Roxana believed fervently in spirits and she encouraged this belief in Victoria. From early childhood, Victoria believed that she could communicate with spirits, and that they guided her. One of her spirit guides she identified as the Greek orator, Demosthenes. And there is little doubt from the fiery speeches that she gave throughout her career that she believed that she owed her eloquence to his influence. She had only three years of formal education, but her teachers were impressed by her innate intelligence.

At the age of 14, she married Canning Woodhull, a doctor fourteen years her senior, primarily to escape her home life. She soon found out that she had made a terrible mistake, exchanging one miserable existence for another. Woodhull was an alcoholic and a womanizer, who spent more time drinking than he did doctoring. Woodhull eventually went on the road with her father and younger sister Tennessee Celeste, working the revivalist movement as a medium and magnetic healer. She eventually moved her young family, which now included a daughter Zulu Maude to San Francisco, where she worked briefly as an actress.

She encountered her second husband, Colonel James Blood, a Civil War veteran, while working in St. Louis as a fortune teller. Apparently she told him from their first meeting that they would be married, despite the fact that he had a wife and two daughters at the time. Like Victoria, Blood also had an intense interest in spiritualism; he claimed that he was in contact with his fellow soldiers who had died during the Civil War. Within months of their meeting, Blood and Victoria ran off together, only returning to St. Louis long enough for Blood to divorce his wife and pay off his debts.

In 1869, Victoria had a vision that she was to live in a city surrounded by ships. Soon after she and her sister Tennessee, along with Colonel Blood moved to New York, to a house on Great Jones Street. Soon after their arrival, the two sisters made the acquaintance of Cornelius Vanderbilt. A spry 74 years old at the time, the Commodore held open house hours at his office, where he was willing to listen to anyone who might have a good idea he could steal, I mean use. When the two beautiful sisters showed up, the Commodore perked right up. Both an inveterate womanizer, and a believer in the spirit world, he eagerly welcomed them into his world.

While Victoria administered to the Commodore’s spiritual needs, holding séances to contact his late mother on the other side, Tennessee, in her role as a magnetic healer, worked on his physical needs. The Commodore was so entranced with Tennie in particular that he soon asked her to marry him. She refused primarily because she was still married. Not that any of his children would have allowed a backwoods grifter to take their mother’s place.

Soon, the sisters were set up in their own brokerage firm, backed by the Commodore, making them the first women stockbrokers on Wall Street. The move garnered a huge amount of press. While Victoria was tall and striking with dark hair and vivid blue eyes, her sister Tennie was the picture of Victorian womanhood with her curls and round figure. The women were called the ‘Queens of Finance,’ and the ‘Bewitching Brokers,’ in the newspapers.
Both Victoria and Tennie reveled in the publicity. They moved into a huge house on East 38th Street in the Murray Hill district of New York. Soon a host of relatives moved in with them including Victoria’s ex-husband Canning Woodhull who was now addicted to morphine as well as alcohol.

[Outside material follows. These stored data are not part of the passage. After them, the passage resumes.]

-- ==== Sys2Proof/Machine/Crypto.lean ====
section
/-! DEFINITION. The cryptographic algorithms that Table 14.1 names. The spec gives each by its standard and does not restate it:
PRESUMED, from the standards (log entry 8). -/

namespace Sys2Proof.Machine

/-- Big-endian number of a byte string, and the n big-endian bytes of a number. -/
def beNat (b : Bytes) : Nat := b.foldl (fun n x => n * 256 + x.toNat) 0
def natBe (n v : Nat) : Bytes := (List.range n).reverse.map (fun k => BitVec.ofNat 8 (v / 256 ^ k))
def xorBytes (a b : Bytes) : Bytes := List.zipWith (· ^^^ ·) a b
/-- A byte string cut into blocks of n bytes, at most `fuel` of them. -/
def blocksOf (n : Nat) : Nat → Bytes → List Bytes
  | 0, _ => []
  | fuel + 1, b => if b.isEmpty then [] else b.take n :: blocksOf n fuel (b.drop n)
def blocks (n : Nat) (b : Bytes) : List Bytes := blocksOf n b.length b

/-! ### SHA-384 and HMAC (FIPS 180-4, FIPS 198-1) -/

/-- Round constants and initial hash value. -/
def shaK : List W64 :=
  [0x428a2f98d728ae22#64, 0x7137449123ef65cd#64, 0xb5c0fbcfec4d3b2f#64, 0xe9b5dba58189dbbc#64]
    ++ [0x3956c25bf348b538#64, 0x59f111f1b605d019#64, 0x923f82a4af194f9b#64, 0xab1c5ed5da6d8118#64]
    ++ [0xd807aa98a3030242#64, 0x12835b0145706fbe#64, 0x243185be4ee4b28c#64, 0x550c7dc3d5ffb4e2#64]
    ++ [0x72be5d74f27b896f#64, 0x80deb1fe3b1696b1#64, 0x9bdc06a725c71235#64, 0xc19bf174cf692694#64]
    ++ [0xe49b69c19ef14ad2#64, 0xefbe4786384f25e3#64, 0x0fc19dc68b8cd5b5#64, 0x240ca1cc77ac9c65#64]
    ++ [0x2de92c6f592b0275#64, 0x4a7484aa6ea6e483#64, 0x5cb0a9dcbd41fbd4#64, 0x76f988da831153b5#64]
    ++ [0x983e5152ee66dfab#64, 0xa831c66d2db43210#64, 0xb00327c898fb213f#64, 0xbf597fc7beef0ee4#64]
    ++ [0xc6e00bf33da88fc2#64, 0xd5a79147930aa725#64, 0x06ca6351e003826f#64, 0x142929670a0e6e70#64]
    ++ [0x27b70a8546d22ffc#64, 0x2e1b21385c26c926#64, 0x4d2c6dfc5ac42aed#64, 0x53380d139d95b3df#64]
    ++ [0x650a73548baf63de#64, 0x766a0abb3c77b2a8#64, 0x81c2c92e47edaee6#64, 0x92722c851482353b#64]
    ++ [0xa2bfe8a14cf10364#64, 0xa81a664bbc423001#64, 0xc24b8b70d0f89791#64, 0xc76c51a30654be30#64]
    ++ [0xd192e819d6ef5218#64, 0xd69906245565a910#64, 0xf40e35855771202a#64, 0x106aa07032bbd1b8#64]
    ++ [0x19a4c116b8d2d0c8#64, 0x1e376c085141ab53#64, 0x2748774cdf8eeb99#64, 0x34b0bcb5e19b48a8#64]
    ++ [0x391c0cb3c5c95a63#64, 0x4ed8aa4ae3418acb#64, 0x5b9cca4f7763e373#64, 0x682e6ff3d6b2b8a3#64]
    ++ [0x748f82ee5defb2fc#64, 0x78a5636f43172f60#64, 0x84c87814a1f0ab72#64, 0x8cc702081a6439ec#64]
    ++ [0x90befffa23631e28#64, 0xa4506cebde82bde9#64, 0xbef9a3f7b2c67915#64, 0xc67178f2e372532b#64]
    ++ [0xca273eceea26619c#64, 0xd186b8c721c0c207#64, 0xeada7dd6cde0eb1e#64, 0xf57d4f7fee6ed178#64]
    ++ [0x06f067aa72176fba#64, 0x0a637dc5a2c898a6#64, 0x113f9804bef90dae#64, 0x1b710b35131c471b#64]
    ++ [0x28db77f523047d84#64, 0x32caab7b40c72493#64, 0x3c9ebe0a15c9bebc#64, 0x431d67c49c100d4c#64]
    ++ [0x4cc5d4becb3e42b6#64, 0x597f299cfc657e2a#64, 0x5fcb6fab3ad6faec#64, 0x6c44198c4a475817#64]
def shaInit : List W64 :=
  [0xcbbb9d5dc1059ed8#64, 0x629a292a367cd507#64, 0x9159015a3070dd17#64, 0x152fecd8f70e5939#64]
    ++ [0x67332667ffc00b31#64, 0x8eb44a8768581511#64, 0xdb0c2e0d64f98fa7#64, 0x47b5481dbefa4fa4#64]

def bigSigma (a b c : Nat) (x : W64) : W64 := x.rotateRight a ^^^ x.rotateRight b ^^^ x.rotateRight c
def smallSigma (a b c : Nat) (x : W64) : W64 := x.rotateRight a ^^^ x.rotateRight b ^^^ (x >>> c)

/-- The message schedule, newest word first. -/
def shaSchedule : Nat → List W64 → List W64
  | 0, w => w
  | n + 1, w =>
    let g (k : Nat) : W64 := w.getD k 0
    shaSchedule n ((smallSigma 19 61 6 (g 1) + g 6 + smallSigma 1 8 7 (g 14) + g 15) :: w)

/-- One round on the eight working variables. -/
def shaRound (v : List W64) (kw : W64 × W64) : List W64 :=
  match v with
  | [a, b, c, d, e, f, g, h] =>
    let t1 := h + bigSigma 14 18 41 e + ((e &&& f) ^^^ (~~~e &&& g)) + kw.1 + kw.2
    let t2 := bigSigma 28 34 39 a + ((a &&& b) ^^^ (a &&& c) ^^^ (b &&& c))
    [t1 + t2, a, b, c, d + t1, e, f, g]
  | v => v

def shaBlock (h : List W64) (b : Bytes) : List W64 :=
  let w := (shaSchedule 64 (((blocks 8 b).map (fun x => BitVec.ofNat 64 (beNat x))).reverse)).reverse
  List.zipWith (· + ·) h ((shaK.zip w).foldl shaRound h)

def sha384 (m : Bytes) : Bytes :=
  let pad := m ++ 0x80#8 :: List.replicate ((239 - m.length % 128) % 128) 0#8 ++ natBe 16 (8 * m.length)
  (((blocks 128 pad).foldl shaBlock shaInit).flatMap (fun x => natBe 8 x.toNat)).take 48

def hmac384 (key m : Bytes) : Bytes :=
  let k := if key.length > 128 then sha384 key else key
  let k := k ++ List.replicate (128 - k.length) 0#8
  sha384 (k.map (· ^^^ 0x5C#8) ++ sha384 (k.map (· ^^^ 0x36#8) ++ m))

/-- One block of the SP 800-108 KDF in counter mode with HMAC-SHA-384: counter and length of 32 bits, `bits` output bits. -/
def kdf108 (key label ctx : Bytes) (bits : Nat) : Bytes :=
  (hmac384 key (natBe 4 1 ++ label ++ 0#8 :: ctx ++ natBe 4 bits)).take (bits / 8)

/-- The one-step KDF of SP 800-56C with SHA-384, at most 384 bits. -/
def oneStepKdf (z info : Bytes) (bits : Nat) : Bytes := (sha384 (natBe 4 1 ++ z ++ info)).take (bits / 8)

/-! ### AES-256 (FIPS 197), key wrap (SP 800-38F), GCM (SP 800-38D) -/

def xtime (a : W8) : W8 := (a <<< 1) ^^^ (if a.msb then 0x1B#8 else 0#8)
/-- Product in GF(2^8), over the low n bits of b. -/
def gfMul : Nat → W8 → W8 → W8
  | 0, _, _ => 0
  | n + 1, a, b => (if b.getLsbD 0 then a else 0#8) ^^^ gfMul n (xtime a) (b >>> 1)
def gf (a b : W8) : W8 := gfMul 8 a b
/-- The S-box: the inverse (the 254th power), then the affine map. -/
def sbox (a : W8) : W8 :=
  let sq (x : W8) : W8 := gf x x
  let a2 := sq a
  let a4 := sq a2
  let a8 := sq a4
  let a16 := sq a8
  let a32 := sq a16
  let a64 := sq a32
  let x := gf (sq a64) (gf a64 (gf a32 (gf a16 (gf a8 (gf a4 a2)))))
  x ^^^ x.rotateLeft 1 ^^^ x.rotateLeft 2 ^^^ x.rotateLeft 3 ^^^ x.rotateLeft 4 ^^^ 0x63#8
/-- The S-box as a table. -/
def sboxTable : Bytes := (List.range 256).map (fun n => sbox (BitVec.ofNat 8 n))
def subByte (t : Bytes) (x : W8) : W8 := t.getD x.toNat 0
/-- The inverse table. -/
def sboxInv : Bytes := (List.range 256).map (fun n => BitVec.ofNat 8 (sboxTable.idxOf (BitVec.ofNat 8 n)))

/-- The key schedule: words, newest first; `n` counts the words so far. -/
def aesExpand : Nat → Nat → W8 → List Bytes → List Bytes
  | 0, _, _, w => w
  | fuel + 1, n, rcon, w =>
    let t := w.headD []
    let old := w.getD 7 []
    let t' :=
      if n % 8 = 0 then xorBytes ((t.drop 1 ++ t.take 1).map (subByte sboxTable)) [rcon, 0, 0, 0]
      else if n % 8 = 4 then t.map (subByte sboxTable)
      else t
    aesExpand fuel (n + 1) (if n % 8 = 0 then xtime rcon else rcon) (xorBytes old t' :: w)
/-- The 15 round keys of a 32-byte key. -/
def aesKeys (key : Bytes) : List Bytes := blocks 16 ((aesExpand 52 8 1 (blocks 4 key).reverse).reverse.flatten)

/-- Byte k of a shifted state comes from column (k / 4 + d * (k mod 4)) mod 4. -/
def shiftRows (d : Nat) (b : Bytes) : Bytes :=
  (List.range 16).map (fun k => b.getD (4 * ((k / 4 + d * (k % 4)) % 4) + k % 4) 0)
/-- Columns times the circulant matrix whose first row is m. -/
def mixColumns (m : Bytes) (b : Bytes) : Bytes :=
  (List.range 16).map (fun k =>
    ((List.range 4).map (fun j => gf (m.getD ((j + 4 - k % 4) % 4) 0) (b.getD (4 * (k / 4) + j) 0))).foldl (· ^^^ ·) 0)

/-- Encryption and decryption of one 16-byte block. -/
def aesEnc (key b : Bytes) : Bytes :=
  match aesKeys key with
  | [] => b
  | k0 :: ks =>
    let sub (x : Bytes) := shiftRows 1 (x.map (subByte sboxTable))
    let x := (ks.dropLast).foldl (fun x k => xorBytes (mixColumns [2, 3, 1, 1] (sub x)) k) (xorBytes b k0)
    xorBytes (sub x) (ks.getLastD [])
def aesDec (key b : Bytes) : Bytes :=
  match (aesKeys key).reverse with
  | [] => b
  | k0 :: ks =>
    let sub (x : Bytes) := (shiftRows 3 x).map (subByte sboxInv)
    let x := (ks.dropLast).foldl (fun x k => mixColumns [14, 11, 13, 9] (xorBytes (sub x) k)) (xorBytes b k0)
    xorBytes (sub x) (ks.getLastD [])

/-- One step of the unwrap: step number t, the integrity block and the register R of that step. -/
def unwrapStep (key : Bytes) (st : Bytes × List Bytes) (t : Nat) : Bytes × List Bytes :=
  let k := (t - 1) % st.2.length
  let b := aesDec key (xorBytes st.1 (natBe 8 t) ++ st.2.getD k [])
  (b.take 8, st.2.set k (b.drop 8))
/-- AES key unwrap; none when the integrity check fails. -/
def aesUnwrap (key c : Bytes) : Option Bytes :=
  match blocks 8 c with
  | [] => none
  | a :: r =>
    let st := ((List.range (6 * r.length)).map (· + 1)).reverse.foldl (unwrapStep key) (a, r)
    if st.1 = List.replicate 8 0xA6#8 then some st.2.flatten else none

/-- Product in GF(2^128) of GCM, over the bits of x from the first. -/
def ghashMul : Nat → W128 → W128 → W128 → W128
  | 0, _, _, z => z
  | n + 1, x, v, z =>
    ghashMul n (x <<< 1) ((v >>> 1) ^^^ (if v.getLsbD 0 then 0xE1#128 <<< 120 else 0)) (if x.msb then z ^^^ v else z)
def pad16 (b : Bytes) : Bytes := b ++ List.replicate ((16 - b.length % 16) % 16) 0#8
def ghash (h : W128) (b : Bytes) : W128 :=
  (blocks 16 b).foldl (fun y x => ghashMul 128 (y ^^^ BitVec.ofNat 128 (beNat x)) h 0) 0
/-- Counter-mode text from counter 2 on, under a 12-byte IV. -/
def gcmText (key iv text : Bytes) : Bytes :=
  ((blocks 16 text).zipIdx.map (fun e => xorBytes e.1 (aesEnc key (iv ++ natBe 4 (e.2 + 2))))).flatten
def gcmTag (key iv aad ct : Bytes) : Bytes :=
  let h := BitVec.ofNat 128 (beNat (aesEnc key (List.replicate 16 0#8)))
  let s := ghash h (pad16 aad ++ pad16 ct ++ natBe 8 (8 * aad.length) ++ natBe 8 (8 * ct.length))
  xorBytes (natBe 16 s.toNat) (aesEnc key (iv ++ natBe 4 1))
/-- Seal answers the ciphertext and the 16-byte tag; open the plaintext when the tag holds. -/
def gcmSeal (key iv aad text : Bytes) : Bytes × Bytes :=
  let ct := gcmText key iv text
  (ct, gcmTag key iv aad ct)
def gcmOpen (key iv aad ct tag : Bytes) : Option Bytes :=
  if gcmTag key iv aad ct = tag then some (gcmText key iv ct) else none

/-! ### P-384 (FIPS 186-5, SP 800-186, SP 800-56A) -/

def p384P : Nat := 2 ^ 384 - 2 ^ 128 - 2 ^ 96 + 2 ^ 32 - 1
def p384N : Nat := 0xffffffffffffffffffffffffffffffffffffffffffffffffc7634d81f4372ddf581a0db248b0a77aecec196accc52973
def p384B : Nat := 0xb3312fa7e23ee7e4988e056be3f82d19181d9c6efe8141120314088f5013875ac656398d8a2ed19d2a85c8edd3ec2aef
def p384G : Nat × Nat :=
  (0xaa87ca22be8b05378eb1c71ef320ad746e1d3b628ba79b9859f741e082542a385502f25dbf55296c3a545e3872760ab7,
   0x3617de4a96262c6f5d9e98bf9292dc29f8f41dbd289a147ce9da3113b5f0b8c00a60b1ce1d7e819d7a431d7c90ea0e5f)

/-- b to the power e modulo m, over the low n bits of e. -/
def powMod (m : Nat) : Nat → Nat → Nat → Nat
  | 0, _, _ => 1 % m
  | n + 1, b, e => (if e % 2 = 1 then b else 1) * powMod m n (b * b % m) (e / 2) % m
/-- The inverse modulo a prime. -/
def invMod (m a : Nat) : Nat := powMod m 384 (a % m) (m - 2)
/-- A point of the curve; none is the point at infinity. -/
abbrev Point := Option (Nat × Nat)
/-- The point with slope l through (x1, y1) and a point of abscissa x2. -/
def chord (l x1 y1 x2 : Nat) : Point :=
  let x := (l * l + 2 * p384P - x1 - x2) % p384P
  some (x, (l * (x1 + p384P - x) + p384P - y1) % p384P)
def ptAdd (a b : Point) : Point :=
  match a, b with
  | none, q => q
  | q, none => q
  | some (x1, y1), some (x2, y2) =>
    if x1 = x2 then
      if (y1 + y2) % p384P = 0 then none
      else chord ((3 * x1 * x1 + p384P - 3) * invMod p384P (2 * y1) % p384P) x1 y1 x1
    else chord ((y2 + p384P - y1) * invMod p384P (x2 + p384P - x1) % p384P) x1 y1 x2
/-- The multiple of a point by the low n bits of k. -/
def ptMulBits : Nat → Nat → Point → Point
  | 0, _, _ => none
  | n + 1, k, q => ptAdd (if k % 2 = 1 then q else none) (ptMulBits n (k / 2) (ptAdd q q))
def ptMul (k : Nat) (q : Point) : Point := ptMulBits 384 k q

/-- A public key is the uncompressed point, 97 bytes; none when it is no point of the curve. -/
def pointOf (b : Bytes) : Point :=
  let x := beNat ((b.drop 1).take 48)
  let y := beNat (b.drop 49)
  if b.length = 97 ∧ b.headD 0 = 4 ∧ x < p384P ∧ y < p384P ∧ y * y % p384P = (x * x * x + (p384P - 3) * x + p384B) % p384P
  then some (x, y) else none
def pointBytes (q : Point) : Bytes :=
  match q with
  | some (x, y) => 4#8 :: natBe 48 x ++ natBe 48 y
  | none => [0#8]

/-- The public key of a private key. -/
def publicKey (d : Nat) : Bytes := pointBytes (ptMul d (some p384G))

/-- ECDSA: the check of a 96-byte signature over a 48-byte hash, and a signature by key d with nonce k. -/
def ecdsaVerify (key hash sig : Bytes) : Bool :=
  let r := beNat (sig.take 48)
  let t := beNat (sig.drop 48)
  match pointOf key with
  | none => false
  | some q =>
    let w := invMod p384N t
    decide (sig.length = 96 ∧ 0 < r ∧ r < p384N ∧ 0 < t ∧ t < p384N)
      && (match ptAdd (ptMul (beNat hash * w % p384N) (some p384G)) (ptMul (r * w % p384N) (some q)) with
          | some (x, _) => x % p384N == r
          | none => false)
def ecdsaSign (d k : Nat) (hash : Bytes) : Bytes :=
  match ptMul k (some p384G) with
  | none => natBe 96 0
  | some (x, _) =>
    let r := x % p384N
    natBe 48 r ++ natBe 48 (invMod p384N k * (beNat hash + r * d) % p384N)

/-- ECDH: the abscissa of the product, 48 bytes; none when the peer's key is no point of the curve. -/
def ecdh (d : Nat) (key : Bytes) : Option Bytes :=
  match pointOf key with
  | none => none
  | some q => (ptMul d (some q)).map (fun z => natBe 48 z.1)

end Sys2Proof.Machine
end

The sisters held salons, where they surrounded themselves with the crème de la crème of intellectual and radical thinkers of the time. One of their most frequent guests was Stephen Pearl Andrews, who became Victoria’s intellectual mentor for a time. A lawyer by trade, Andrews was an ardent abolitionist, who devised a popular system of phonographic reporting. A linguist who spoke 30 languages, he created a new one called ‘Alwato’ as well as being the first one to use the word ‘scientology.’

In 1869, Victoria attended her first suffragette’s convention in New York. She listened and learned, all the while formulating her own opinions. At the time she believed that “a woman’s ability to earn money is better protection against the tyranny and brutality of men than her ability to vote.” She made the acquaintance of several of the leaders of the movement including Susan B. Anthony and Elizabeth Cady Stanton. Victoria began to spend time in Washington working as a lobbyist to further the women’s right’s movement. She cultivated a relationship with Senator Benjamin Butler, a Civil War General who was a supporter of women’s rights, who encouraged her to focus her efforts on the House Judiciary Committee.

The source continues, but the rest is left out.